Alphadyne Asset Management LP
- Company type: Private
- Industry: Investment management
- Founded: 2005; 21 years ago
- Founders: Philippe Khuong-Huu; Bart Broadman;
- Headquarters: 17 State Street, New York City, U.S.
- Key people: Joseph Regan (CEO); Philippe Khuong-Huu (CIO);
- Products: Hedge funds Alternative investments
- AUM: US$9.1 billion (April 2023)
- Number of employees: 87 (2023)
- Website: adyne.com

= Alphadyne Asset Management =

New York Hedge Fund

Alphadyne Asset Management (Alphadyne) is an American hedge fund management firm headquartered in New York City. The firm's focuses on global macro and fixed-income relative-value investing strategies.

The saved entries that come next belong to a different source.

/-- R201: `DRW Vx, Vy, n` flips exactly the cells that the sprite's 1 bits fall on, modulo 64 and 32, with the coordinates as they
were before VF is written; VF is 1 if one of those cells was 1 and 0 otherwise, and no other register, I or memory changes. The
order of the bits in a sprite row (R202), `n = 0` and `x` or `y` = 15 are the spec's own decisions (D8, D11, D12). -/
def Obligations.DrwFlipsTheSpritesCells : Prop :=
  ∀ (x y : RegIdx) (n : Nibble) (s : State), encodedAs (wordXyn 0xD x y n) (.drw x y n) 23 ∧
    ∃ t, exec (.drw x y n) s = .next t ∧
      (∀ px py, spriteCovers s (readV x s) (readV y s) n.toNat px py → readCell px py t = !readCell px py s) ∧
      (∀ px py, ¬ spriteCovers s (readV x s) (readV y s) n.toNat px py → readCell px py t = readCell px py s) ∧
      ((∃ px py, spriteCovers s (readV x s) (readV y s) n.toNat px py ∧ readCell px py s = true) → readV vf t = 1) ∧
      ((∀ px py, spriteCovers s (readV x s) (readV y s) n.toNat px py → readCell px py s = false) → readV vf t = 0) ∧
      onlyRegs [vf] s t ∧ pcNext s t ∧ onlyChanges [.regs, .disp, .pc] s t

/-- R201, an inference the spec marks as its own: drawing the same sprite twice at the same place restores the display, and the
second draw sets VF exactly when some cell under a 1 bit was 0 before the first. -/
def Obligations.DrawingTwiceRestoresTheDisplay : Prop :=
  ∀ (x y : RegIdx) (n : Nibble) (s : State), x ≠ vf → y ≠ vf →
    ∃ t u, exec (.drw x y n) s = .next t ∧ exec (.drw x y n) t = .next u ∧
      (∀ px py, readCell px py u = readCell px py s) ∧
      (readV vf u = 1 ↔ ∃ px py, spriteCovers s (readV x s) (readV y s) n.toNat px py ∧ readCell px py s = false)

/-! ## Keys and timers -/

/-- R222: the key a register value names: itself up to 15; above, none or its low nibble, as `KEY_OOR` says. The key `none` is
never pressed and is never cleared, in any state. What happens above 15 is the spec's own decision (D10). -/
def Obligations.KeyOfNamesTheKey : Prop :=
  (∀ b : Byte,
    (b.toNat ≤ 15 → ∀ mode, ∃ k, keyOf mode b = some k ∧ k.toNat = b.toNat) ∧
    (15 < b.toNat → keyOf .notPressed b = none) ∧
    (15 < b.toNat → ∃ k, keyOf .lowNibble b = some k ∧ k.toNat = b.toNat % 16)) ∧
  ∀ s : State, keyPressed none s = false ∧ consumeKey none s = s

/-- R220: `SKP Vx` clears the flag of a pressed key and skips; with no key named, or one that is not pressed, only PC moves, to the
next word. -/
def Obligations.SkpConsumesAndSkips : Prop :=
  ∀ (x : RegIdx) (s : State), encodedAs (wordXkk 0xE x 0x9E) (.skp x) 24 ∧
    (∀ k, keyOf s.cfg.keyOor (readV x s) = some k → readKey k s = true →
      ∃ t, exec (.skp x) s = .next t ∧ readKey k t = false ∧ (∀ j, j ≠ k → readKey j t = readKey j s) ∧ pcSkip s t ∧
        onlyChanges [.keys, .pc] s t) ∧
    ((∀ k, keyOf s.cfg.keyOor (readV x s) = some k → readKey k s = false) →
      ∃ t, exec (.skp x) s = .next t ∧ pcNext s t ∧ onlyChanges [.pc] s t)

/-- R221: `SKNP Vx` skips when no key is named or the key is not pressed, and never changes the latch. -/
def Obligations.SknpSkipsWhenNotPressed : Prop :=
  ∀ (x : RegIdx) (s : State), encodedAs (wordXkk 0xE x 0xA1) (.sknp x) 25 ∧
    ∃ t, exec (.sknp x) s = .next t ∧ onlyChanges [.pc] s t ∧
      ((∃ k, keyOf s.cfg.keyOor (readV x s) = some k ∧ readKey k s = true) → pcNext s t) ∧
      ((∀ k, keyOf s.cfg.keyOor (readV x s) = some k → readKey k s = false) → pcSkip s t)

/-- R223: `LD Vx, K` changes nothing at all, PC included, while no key is latched; otherwise it writes the lowest latched key to
V[x], clears that flag when `FX0A_CONSUME` is true, and goes on. -/
def Obligations.KeyWaitBindsTheLowestKey : Prop :=
  ∀ (x : RegIdx) (s : State), encodedAs (wordXkk 0xF x 0x0A) (.ldVxKey x) 27 ∧
    ((∀ k, readKey k s = false) → exec (.ldVxKey x) s = .next s) ∧
    (∀ k : KeyIdx, readKey k s = true → (∀ j : KeyIdx, j.toNat < k.toNat → readKey j s = false) →
      ∃ t, exec (.ldVxKey x) s = .next t ∧ (readV x t).toNat = k.toNat ∧ onlyRegs [x] s t ∧
        readKey k t = !s.cfg.fx0aConsume ∧ (∀ j, j ≠ k → readKey j t = readKey j s) ∧ pcNext s t ∧
        onlyChanges [.regs, .keys, .pc] s t)

/-- R224, R225, R226: `LD Vx, DT`, `LD DT, Vx` and `LD ST, Vx` copy between V[x] and a timer and change nothing else but PC. -/
def Obligations.TimerMovesCopyAByte : Prop :=
  ∀ (x : RegIdx) (s : State),
    encodedAs (wordXkk 0xF x 0x07) (.ldVxDt x) 26 ∧ encodedAs (wordXkk 0xF x 0x15) (.ldDtVx x) 28 ∧
    encodedAs (wordXkk 0xF x 0x18) (.ldStVx x) 29 ∧
    (∃ t, exec (.ldVxDt x) s = .next t ∧ readV x t = s.dt ∧ onlyRegs [x] s t ∧ pcNext s t ∧ onlyChanges [.regs, .pc] s t) ∧
    (∃ t, exec (.ldDtVx x) s = .next t ∧ t.dt = readV x s ∧ pcNext s t ∧ onlyChanges [.dt, .pc] s t) ∧
    (∃ t, exec (.ldStVx x) s = .next t ∧ t.st = readV x s ∧ pcNext s t ∧ onlyChanges [.st, .pc] s t)

/-! ## Host operations and reset -/

/-- R227: `TimerTick` takes each timer down by one toward zero, independently, and changes nothing else. -/
def Obligations.TimerTickDecrementsBoth : Prop :=
  ∀ s : State, ∃ t, applyMove .timerTick s = .next t ∧ t.dt.toNat = s.dt.toNat - 1 ∧ t.st.toNat = s.st.toNat - 1 ∧
    onlyChanges [.dt, .st] s t

/-- R228: `TickIfDue` ticks when the interval has passed and notes the time, does nothing otherwise, and twice at the same time
ticks at most once. Time is in exact seconds (log 6). -/
def Obligations.TickIfDueTicksAtMostOnce : Prop :=
  ∀ (interval now last : Rat) (s : State), 0 < interval →
    (interval ≤ now - last → tickIfDue interval now last s = (timerTick s, now)) ∧
    (now - last < interval → tickIfDue interval now last s = (s, last)) ∧
    tickIfDue interval now (tickIfDue interval now last s).2 (tickIfDue interval now last s).1 = tickIfDue interval now last s

/-- R229: `InputSet(k, b)` writes one flag and nothing else, and no other move makes a flag true. -/
def Obligations.OnlyInputSetPressesAKey : Prop :=
  (∀ (k : KeyIdx) (b : Bool) (s : State), ∃ t, applyMove (.inputSet k b) s = .next t ∧ readKey k t = b ∧
    (∀ j, j ≠ k → readKey j t = readKey j s) ∧ onlyChanges [.keys] s t) ∧
  (∀ (m : HostMove) (k : KeyIdx) (s : State), readKey k s = false → readKey k (afterMove m s) = true →
    m = .inputSet k true)

/-- R252: `Load` reports `LoadOverflow(base, len)` and writes nothing when it would pass the end of memory; otherwise the bytes
stand from `base` up and nothing else changes. -/
def Obligations.LoadCopiesOrOverflows : Prop :=
  ∀ (bytes : List Byte) (base : Nat) (s : State),
    (4096 < base + bytes.length →
      applyMove (.load bytes base) s = .fault (.loadOverflow base bytes.length) ∧ afterMove (.load bytes base) s = s) ∧
    (base + bytes.length ≤ 4096 → ∃ t, applyMove (.load bytes base) s = .next t ∧
      (∀ (j : Nat) (h : j < bytes.length), readByte (BitVec.ofNat 12 (base + j)) t = bytes[j]) ∧
      (∀ a : Addr, (a.toNat < base ∨ base + bytes.length ≤ a.toNat) → readByte a t = readByte a s) ∧
      onlyChanges [.mem] s t)

/-- R36, R280, R281: `Reset` cannot fail; it and construction, from any state and for any parameters, leave every register, entry,
timer, cell and flag 0, PC at 0x200, and memory zero but for the font at 0 to 79, so that a program loaded before is erased. -/
def Obligations.ResetValuesAreTheSpecs : Prop :=
  ∀ s : State, (∃ t, applyMove .reset s = .next t) ∧
    ∀ t : State, (applyMove .reset s = .next t ∨ t = State.initial s.cfg) →
      (∀ k, readV k t = 0) ∧ t.i = 0 ∧ t.pc = 0x200#12 ∧ t.sp = 0 ∧ (∀ j, readStack j t = 0) ∧ t.dt = 0 ∧ t.st = 0 ∧
      (∀ a : Addr, ∀ h : a.toNat < 80, readByte a t = s.cfg.font[a.toNat]) ∧
      (∀ a : Addr, 80 ≤ a.toNat → readByte a t = 0) ∧
      (∀ px py, readCell px py t = false) ∧ (∀ k, readKey k t = false)

/-! ## The whole machine -/

/-- R22, R23, R24, R27, R28, R29, R32, R33, R54 (who writes what): every instruction changes only the parts, the general registers
and the bytes of memory that the spec's tables let it write. -/
def Obligations.EveryInstructionKeepsItsFootprint : Prop :=
  ∀ (i : Instr) (s t : State), exec i s = .next t →
    onlyChanges (writesParts i) s t ∧ (∀ k, mayWriteReg i k = false → readV k t = readV k s) ∧
    (∀ a, ¬ storesTo i s a → readByte a t = readByte a s)

/-- Every step keeps memory in its canonical form: strictly rising addresses below 4096, no entry equal to the reset contents.
The canonical form is the model's own representation of the 4096 bytes (log 4, DEDUCED), no rule of the spec. -/
def Obligations.StepKeepsMemoryCanonical : Prop :=
  ∀ s t : State, s.Inv → step s = .next t → t.Inv

/-- Memory is canonical after reset, for the default parameters and for any others. The canonical form is the model's own
representation of the 4096 bytes (log 4, DEDUCED), no rule of the spec. -/
def Obligations.ResetMemoryIsCanonical : Prop :=
  State.reset.Inv ∧ ∀ p : Config.Params, (State.initial p).Inv

/-- The model's own invariant over every interleaving of steps (with any random bytes) and host operations: memory stays
canonical and the parameters never change. The spec gives only the moves and their interleaving (R259, R260); the canonical form is
the model's representation (log 4, DEDUCED), and parameters that stand in the state, written by nothing and kept by `Reset`, are
its choices (logs 2 and 8, DESIGN CHOICE). -/
def Obligations.EveryInterleavingKeepsTheInvariant : Prop :=
  ∀ (ms : List HostMove) (s : State), s.Inv → (runMoves ms s).Inv ∧ (runMoves ms s).cfg = s.cfg

/-- R26, an inference the spec marks as its own: a step keeps PC and every stack entry even, unless the instruction jumps or calls
to an odd target. -/
def Obligations.StepKeepsPcEven : Prop :=
  ∀ (s t : State) (i : Instr), s.EvenPc → decodeWord (fetchWord s) = .ok i → evenTarget i s → step s = .next t → t.EvenPc

/-- R36: PC and every stack entry are even after reset, for any parameters. -/
def Obligations.ResetPcIsEven : Prop := State.reset.EvenPc ∧ ∀ p : Config.Params, (State.initial p).EvenPc

/-- R257: key changes and timer ticks reach a program only through `Ex9E`, `ExA1`, `Fx0A` and `Fx07`: on any other instruction two
states that differ only in the latch and the timers step alike, but for the latch and the timers. -/
def Obligations.InputsReachOnlyTheirReaders : Prop :=
  ∀ (s : State) (keys : Vector Bool 16) (dt st : Byte),
    (∀ i, decodeWord (fetchWord s) = .ok i → readsInputs i = false) →
    sameButInputs (step s) (step { s with keys := keys, dt := dt, st := st })
end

Outside the U.S., Alphadyne has offices in London, Copenhagen, Tokyo, Hong Kong and Singapore.

== Background ==

Alphadyne was co-founded in 2005 by Philippe Khuong-Huu and Bart Broadman. Khuong-Huu was previously the head of global interest rate products group at Goldman Sachs while Broadman was vice chairman of Asia–Pacific at JPMorgan Chase. They were joined by four partners from their former firms.

In October 2009, Risk magazine named Alphadyne hedge fund manager of the year for its ability to manage risk and returns during the 2008 financial crisis.

In 2017, Alphadyne spun-off its Asian team into a new firm Astignes Capital that would be based in Singapore and focus on economic trends in Asia. Co-founder Broadman would move to the new firm to become its CIO.

In August 2021, it was reported that the firm's flagship fund, Alphadyne International Master Fund lost about 10% that year due to short squeeze in the global bond market and its bad bets on rising interest rates. This came as a surprise as the fund never had an annual loss since its inception in 2006. Its losses extended to 22% in November that year.

In 2022, the Alphadyne Global Rates fund returned 17% for the year. The firm had increased its Asian presence with one-third of its investment team being based in Asia as part of its investment strategy.

In November 2023, ransomware group LockBit claimed responsibility for hacking Alphadyne stating it had to make an unspecified payment by the deadline or it will publish the stolen data online.

During the COVID-19 pandemic, the firm has created the Alphadyne Foundation that award grants to arts groups.